Use eg. header_len = (header_len + (IO_SIZE - 1)) & ~(IO_SIZE - 1)
You can use static_assert((IO_SIZE & (IO_SIZE - 1)) == 0, "power of two")
if you want to catch if anyone would ever change IO_SIZE to be not a power
of two.
+private:
+ Binlog_free_flush &operator=(const Binlog_free_flush &);
+ Binlog_free_flush(const Binlog_free_flush &);
Add before this a comment "singleton object, prevent copying by mistake".
> + char m_cache_dir[FN_REFLEN];
This member appears to be unused?
> + /** The cache_data which will be renamed to binlog. */
> + binlog_cache_data *m_cache_data{nullptr};
Also appears unused.
Maybe add a comment that m_entry and m_replaced are protected by LOCK_log?
> +static Binlog_free_flush binlog_free_flush;
> +ulonglong opt_binlog_free_flush_threshold= 10 * 1024 * 1024;
This initializes the value to 10 MB, but the default value in sys_vars.cc is
128MB, so that seems inconsistent.
> @@ -4126,8 +4238,7 @@ bool MYSQL_BIN_LOG::open(const char *log_name,
> /* Notify the io thread that binlog is rotated to a new file */
> if (is_relay_log)
> signal_relay_log_update();
> - else
> - update_binlog_end_pos();
> +
Why do you remove update_binlog_end_pos() here? Doesn't the binlog dump
threads need this update?
> @@ -8703,7 +8821,16 @@ MYSQL_BIN_LOG::queue_for_group_commit(group_commit_entry *orig_entry)
> bool
> MYSQL_BIN_LOG::write_transaction_to_binlog_events(group_commit_entry *entry)
> {
> - int is_leader= queue_for_group_commit(entry);
> + int is_leader;
> +
> + if (binlog_free_flush.should_free_flush(entry) &&
> + binlog_free_flush.commit(entry))
> + {
> + is_leader= 1;
> + goto commit;
> + }
> +
> + is_leader= queue_for_group_commit(entry);
As described above, re-factor the write_transaction_to_binlog_events()
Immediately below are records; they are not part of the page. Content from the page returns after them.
-- ==== Sys2Proof/Machine/Spill.lean ====
section
/-! DEFINITION. The spill of the Event Log to the host's ring (R466–R472). -/

namespace Sys2Proof.Machine

/-- Entries in outstanding bursts. -/
def State.spillOut (s : State) : Nat := s.log.spill.bursts.foldl (· + ·) 0

/-- The ring index of the next entry to spill. -/
def State.spillNext (s : State) : Nat := ((s.reg .EVT_RING_WR 0).toNat + s.spillOut) % 2 ^ 32

/-- EVT_SPILL_CFG.TIMEOUT in tk (R468, R470). -/
def State.spillTimeout (s : State) : Nat := max 1 (s.fget F.EVT_SPILL_CFG_TIMEOUT 0) * 1600

/-- Room in the ring by the consume index last read: 0 where that index is invalid (R470, R471). -/
def State.ringRoom (s : State) : Nat :=
  let used := (s.spillNext + 2 ^ 32 - (s.reg .EVT_RING_CONV 0).toNat) % 2 ^ 32
  2 ^ s.log.spill.log2 - used

/-- The length of the next burst before the ring's room: at most 16 entries, across neither a 4 KiB boundary nor the
end of the ring (R468); 0 where neither BATCH nor TIMEOUT calls for one. -/
def State.burstWant (s : State) : Nat :=
  let avail := s.unconsumed - s.spillOut
  let batch := max 1 (min 16 (s.fget F.EVT_SPILL_CFG_BATCH 0))
  let timeout := s.spillTimeout
  let waited := match s.log.wtimes[s.spillOut]? with
    | some t => s.stn.elapsed - t ≥ timeout
    | none => false
  let size := 2 ^ s.log.spill.log2
  let pos := s.spillNext % size
  let addr := s.log.spill.base + 16 * pos
  if avail ≥ batch || (avail > 0 && waited) then min (min 16 avail) (min (256 - addr % 4096 / 16) (size - pos)) else 0

/-- The spill may issue: in SPILL mode, not stopped by an error, no reset in its way. -/
def State.spillRuns (s : State) : Bool :=
  s.log.up && s.log.spill.active && !s.log.spill.stopping && !s.on F.EVT_STATUS_SPILL_ERR 0 && !s.axi.held && !s.stn.warm

/-- A spill write or index read met an error: the spill stops and no index advances (R472). -/
def State.spillError (s : State) (what idx : Nat) : State :=
  let s := { s with log := { s.log with spill := { s.log.spill with bursts := [] } } }
  let s := s.setFlag F.EVT_STATUS_SPILL_ERR 0
  (s.post srcLog 7 2 [pEnum what, .num 28 idx]).spillSettle

/-- The words of log entry `i` as the spill reads it, with the flags of its copy (R465). -/
def State.logWords (s : State) (i : Nat) (ecc : Ecc) : List Nat :=
  (List.range 4).map fun n => (s.rdWord (logBase + 16 * (i % 4096) + 4 * n) ||| eccFlags n ecc).toNat

/-- Issue the next burst of the spill, of `n` entries (R468). -/
def State.spillIssue (s : State) (n : Nat) (ecc : List Ecc) : State :=
  let first := (s.reg .EVT_RIDX 0).toNat + s.spillOut
  let addr := s.log.spill.base + 16 * (s.spillNext % 2 ^ s.log.spill.log2)
  let entry (i : Nat) : Ecc := (ecc[i]?).getD .clean
  let data := (List.range n).flatMap fun i => s.logWords (first + i) (entry i)
  let s := s.each (List.range n) fun s i => s.logRead ((first + i) % 4096) (entry i)
  if axFits addr (16 * n) then
    { s.axiIssue true axSpill addr n 16 data with
      log := { s.log with spill := { s.log.spill with bursts := s.log.spill.bursts ++ [n] } } }
  else (s.axiRange axSpill).spillError 0 s.spillNext

/-- SPILL_BURST (R468, R470): a burst is issued where one is wanted and the consume index last read leaves it room; none
while the ring is full, or counts as full by an invalid index (R471). -/
def execSpillBurst (ecc : List Ecc) (s : State) : Host.Outcome State Fault Refusal :=
  s.act fun s =>
    let n := min s.burstWant s.ringRoom
    s.iff (s.spillRuns && !s.on F.EVT_STATUS_RING_FULL 0 && n > 0 && s.log.spill.bursts.length < axLimit (s.fget F.HIF_AXI_CFG_MAX_WR 0))
      fun s => s.spillIssue n ecc

/-- The oldest burst's write response is good: both indices advance, and the doorbell is written (R469). -/
def State.burstGood (s : State) (n : Nat) (rest : List Nat) : State :=
  let s := { s with log := { s.log with spill := { s.log.spill with bursts := rest }, wtimes := s.log.wtimes.drop n } }
  let s := s.setReg .EVT_RING_WR 0 (s.reg .EVT_RING_WR 0 + BitVec.ofNat 32 n)
  let s := s.setReg .EVT_RIDX 0 (s.reg .EVT_RIDX 0 + BitVec.ofNat 32 n)
  let s := s.setFlag F.HIF_IRQ_SRC_SPILL 0
  let s :=
    if s.on F.EVT_SPILL_CFG_DOORBELL_EN 0 then s.axiIssue true axIndex s.log.spill.ptr 1 4 [(s.reg .EVT_RING_WR 0).toNat]
    else s
  s.spillSettle

/-- SPILL_BURST_DONE (R469, R472): the write response of the oldest outstanding burst. -/
def execSpillBurstDone (resp : AxiResp) (s : State) : Host.Outcome State Fault Refusal :=
  s.act fun s =>
    match s.log.spill.bursts with
    | [] => s
    | n :: rest =>
      if resp = .okay then s.burstGood n rest
      else (s.axiRecord axSpill resp).spillError 0 (s.reg .EVT_RING_WR 0).toNat

/-- The consume index is read: stored, and checked against the ring's size (R470–R472). -/
def State.consumeRead (s : State) (value : Nat) (resp : AxiResp) : State :=
  if !axFits s.log.spill.con 4 then (s.axiRange axIndex).spillError 1 (s.reg .EVT_RING_WR 0).toNat
  else
    let s := s.axiIssue false axIndex s.log.spill.con 1 4
    if resp ≠ .okay then (s.axiRecord axIndex resp).spillError 1 (s.reg .EVT_RING_WR 0).toNat
    else
      let s := s.setReg .EVT_RING_CONV 0 (BitVec.ofNat 32 value)
      let s := { s with log := { s.log with spill := { s.log.spill with conAt := some s.stn.elapsed } } }
      let used := ((s.reg .EVT_RING_WR 0).toNat + 2 ^ 32 - value % 2 ^ 32) % 2 ^ 32
      if used > 2 ^ s.log.spill.log2 then
        let s := s.fset F.EVT_STATUS_RING_FULL 0 1
        (s.setFlag F.EVT_STATUS_RING_ERR 0).post srcLog 7 5 [.num 32 (value % 2 ^ 32)]
      else s.fsetB F.EVT_STATUS_RING_FULL 0 (s.ringRoom == 0)

/-- CONSUME_INDEX_READ (R470): before a burst that the last value read would not allow, where the ring is not full. -/
def execConsumeIndexRead (value : Nat) (resp : AxiResp) (s : State) : Host.Outcome State Fault Refusal :=
  s.act fun s => s.iff (s.spillRuns && !s.on F.EVT_STATUS_RING_FULL 0 && s.burstWant > s.ringRoom) fun s => s.consumeRead value resp

/-- RING_FULL_REREAD (R470): while the ring stays full, TIMEOUT µs after the index was last read. -/
def execRingFullReread (value : Nat) (resp : AxiResp) (s : State) : Host.Outcome State Fault Refusal :=
  s.act fun s => s.iff (s.spillRuns && s.on F.EVT_STATUS_RING_FULL 0 && s.log.spill.conAt.all (· + s.spillTimeout ≤ s.stn.elapsed)) fun s => s.consumeRead value resp

end Sys2Proof.Machine
end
function to avoid this assignment of is_leader and the goto.
> @@ -8863,6 +8992,16 @@ MYSQL_BIN_LOG::trx_group_commit_leader(group_commit_entry *leader)
> uint64 commit_id;
> DBUG_ENTER("MYSQL_BIN_LOG::trx_group_commit_leader");
>
> + /*
> + When move a binlog cache to a binlog file, the transaction itself is
> + a group.
> + */
> + if (unlikely(is_free_flush))
> + {
> + last_in_queue= leader;
> + queue= leader;
> + }
> + else
As described above, re-factor trx_group_commit_leader() to avoid this check
in trx_group_commit_leader(), instead calling directly into the relevant
code now in trx_group_commit_with_engines().
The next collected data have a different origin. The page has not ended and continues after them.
/-! ### The Dispatcher under the host -/

/-- A Desk is STOPPED, and the host is told (R296, R524): its wait is over, STOP and STEP read 0, nothing else of it moves.
A resident load that waited for this may start (R309); else the rest of the Dispatcher stays. -/
def Stopped (s t : State) (d : Nat) : Prop :=
  t.deskState d = 0 ∧ t.on F.DSP_DESK_CTRL_STOP d = false ∧ t.on F.DSP_DESK_CTRL_STEP d = false ∧
    t.on F.HIF_IRQ_SRC_DESK_STOP 0 = true ∧
    t.desk d = { s.desk d with wait := .none, stepping := false, stepDone := false, halting := false, page := none } ∧
    (∀ e, e ≠ d → t.desk e = s.desk e) ∧
    (s.on F.DSP_CTRL_LOAD_RES 0 = false → t.dsp = { s.dsp with desks := t.dsp.desks } ∧
      t.reg .DSP_TILE_OK 0 = s.reg .DSP_TILE_OK 0 ∧ t.reg .DSP_STATUS 0 = s.reg .DSP_STATUS 0) ∧
    HostOnly { s with dsp := t.dsp } t
      [(F.DSP_DESK_STATUS_STATE, d), (F.DSP_DESK_CTRL_STOP, d), (F.DSP_DESK_CTRL_STEP, d), (F.DSP_DESK_PC_PC, d),
       (F.HIF_IRQ_SRC_DESK_STOP, 0), (F.DSP_STATUS_LOADING, 0), (F.DSP_TILE_OK_VALID, 0)]

/-- DESK_START (R295, R298): from STOPPED or FAULTED the Desk runs on with CAUSE 0; before READY the bit is held. -/
def DeskStart (s : State) (d : Nat) : Prop :=
  HostMay s .DSP_DESK_CTRL d → d < 4 → s.on F.DSP_DESK_CTRL_STEP d = false → s.on F.DSP_DESK_CTRL_STOP d = false →
    Runs (.deskStart d) s fun t =>
      (if s.on F.DSP_STATUS_READY 0 = false then
        t.on F.DSP_DESK_CTRL_START d = true ∧ HostOnly s t [(F.DSP_DESK_CTRL_START, d)]
       else
        t.on F.DSP_DESK_CTRL_START d = false ∧
        (if s.deskState d = 0 ∨ s.deskState d = 4 then
          t.deskState d = 1 ∧ t.fget F.DSP_DESK_STATUS_CAUSE d = 0 ∧
          HostOnly s t [(F.DSP_DESK_CTRL_START, d), (F.DSP_DESK_STATUS_STATE, d), (F.DSP_DESK_STATUS_CAUSE, d)]
         else HostOnly s t [(F.DSP_DESK_CTRL_START, d)]))

/-- DESK_STOP (R296, R387): a WAITING or STALLED Desk stops at once, a RUNNING one when its issue cost has run; the PC
holds the instruction that has not issued. -/
def DeskStop (s : State) (d : Nat) : Prop :=
  HostMay s .DSP_DESK_CTRL d → d < 4 → s.on F.DSP_STATUS_READY 0 = true → s.on F.DSP_DESK_CTRL_STEP d = false →
    s.on F.DSP_DESK_CTRL_START d = false →
    Runs (.deskStop d) s fun t =>
      (s.deskShows d = 0 ∨ s.deskShows d = 4 →
        t.on F.DSP_DESK_CTRL_STOP d = false ∧ HostOnly s t [(F.DSP_DESK_CTRL_STOP, d)]) ∧
      (s.deskShows d = 2 → Stopped s t d ∧ t.pc d = (match (s.desk d).wait with
        | .tick _ | .sem _ | .read _ _ _ => (s.desk d).pcWait % 2 ^ 21
        | _ => s.pc d)) ∧
      (s.deskShows d = 3 → Stopped s t d ∧ t.pc d = s.pc d) ∧
      (s.deskShows d = 1 → (s.desk d).readyAt ≤ s.stn.elapsed → (s.desk d).wait = .none → Stopped s t d ∧ t.pc d = s.pc d) ∧
      (s.deskShows d = 1 → s.stn.elapsed < (s.desk d).readyAt →
        t.on F.DSP_DESK_CTRL_STOP d = true ∧ HostOnly s t [(F.DSP_DESK_CTRL_STOP, d)])

/-- DESK_STEP (R297, R298): a STOPPED Desk runs for one instruction; in any other state nothing happens; before READY the
bit is held. -/
def DeskStep (s : State) (d : Nat) : Prop :=
  HostMay s .DSP_DESK_CTRL d → d < 4 → s.on F.DSP_DESK_CTRL_START d = false → s.on F.DSP_DESK_CTRL_STOP d = false →
    (s.desk d).stepping = false →
    Runs (.deskStep d) s fun t =>
      (s.on F.DSP_STATUS_READY 0 = false →
        t.on F.DSP_DESK_CTRL_STEP d = true ∧ HostOnly s t [(F.DSP_DESK_CTRL_STEP, d)]) ∧
      (s.on F.DSP_STATUS_READY 0 = true → s.deskState d = 0 →
        t.on F.DSP_DESK_CTRL_STEP d = true ∧ t.deskState d = 1 ∧
        t.desk d = { s.desk d with stepping := true, stepDone := false } ∧ (∀ e, e ≠ d → t.desk e = s.desk e) ∧
        t.dsp = { s.dsp with desks := t.dsp.desks } ∧
        HostOnly { s with dsp := t.dsp } t [(F.DSP_DESK_CTRL_STEP, d), (F.DSP_DESK_STATUS_STATE, d)]) ∧
      (s.on F.DSP_STATUS_READY 0 = true → s.deskState d ≠ 0 →
        t.on F.DSP_DESK_CTRL_STEP d = false ∧ HostOnly s t [(F.DSP_DESK_CTRL_STEP, d)])

/-- SEM_HOST_RELEASE (R9, R319, R321): a semaphore of the mask that nobody awaits is free; one that a Desk awaits is marked
to pass at the next Dispatcher cycle; one taken at this very edge stays held; no other moves, and those still held keep
their owner bits. -/
def SemHost (s : State) (m : Nat) : Prop :=
  let rel (i : Nat) : Prop := m.testBit i = true ∧ (s.freshBits .DSP_SEM_HELD 0).toNat.testBit i = false
  HostMay s .DSP_SEM_HELD 0 → m < 2 ^ 16 → s.dsp.passes = [] →
    Runs (.semHostRelease m) s fun t =>
      (∀ i, i < 16 → (t.semHeld i = true ↔
        s.semHeld i = true ∧ ¬ (rel i ∧ ∀ d, d < 4 → ¬ (s.deskState d = 2 ∧ (s.desk d).wait = .sem i)))) ∧
      (∀ i, i < 16 → ((i, s.stn.elapsed) ∈ t.dsp.passes ↔
        rel i ∧ s.semHeld i = true ∧ ∃ d, d < 4 ∧ (s.deskState d = 2 ∧ (s.desk d).wait = .sem i))) ∧
      (∀ i, i < 16 → t.semHeld i = true → t.semOwner i = s.semOwner i) ∧
      t.dsp = { s.dsp with passes := t.dsp.passes } ∧
      HostOnly { s with dsp := t.dsp } t [(F.DSP_SEM_HELD_HELD, 0), (F.DSP_SEM_OWNER_OWNER, 0)]

/-- What a write into the resident tiles leaves beside the bytes: the validity of its tile. -/
def TileWritten (s t : State) (n : Nat) : Prop :=
  (∀ k, k < 32 → k ≠ n → t.tileValid k = s.tileValid k) ∧ BitsKeep s t (fields ((F.DSP_TILE_OK_VALID, 0) :: jnlFields)) ∧
    t = { s with regs := t.regs, mem := t.mem, fresh := t.fresh, jnl := t.jnl, log := t.log
                 apb := { s.apb with slverr := false } }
> +inline bool Binlog_free_flush::should_free_flush(
> + const MYSQL_BIN_LOG::group_commit_entry *entry) const
> +{
> + /* Do not free flush if total_bytes smaller than limit size. */
> + if (likely(cache_data->get_byte_position() <=
> + opt_binlog_free_flush_threshold))
> + return false;
Put this check as the first check in the function. So the common case of a
small transaction does not need to run any of the other checks.
And as suggested above, put a check:
if (unlikely(!opt_optimize_thread_scheduling))
return false;
(This is not critical, but just to make things a bit easier; there is no
reason for you/us to worry about making commit-by-rotate work with disabled
optimize_thread_scheduling, this option isn't used any more. Otherwise you'd
need to test that your patch works correctly with optimize_thread_scheduling
disabled, which would just be a waste of time.)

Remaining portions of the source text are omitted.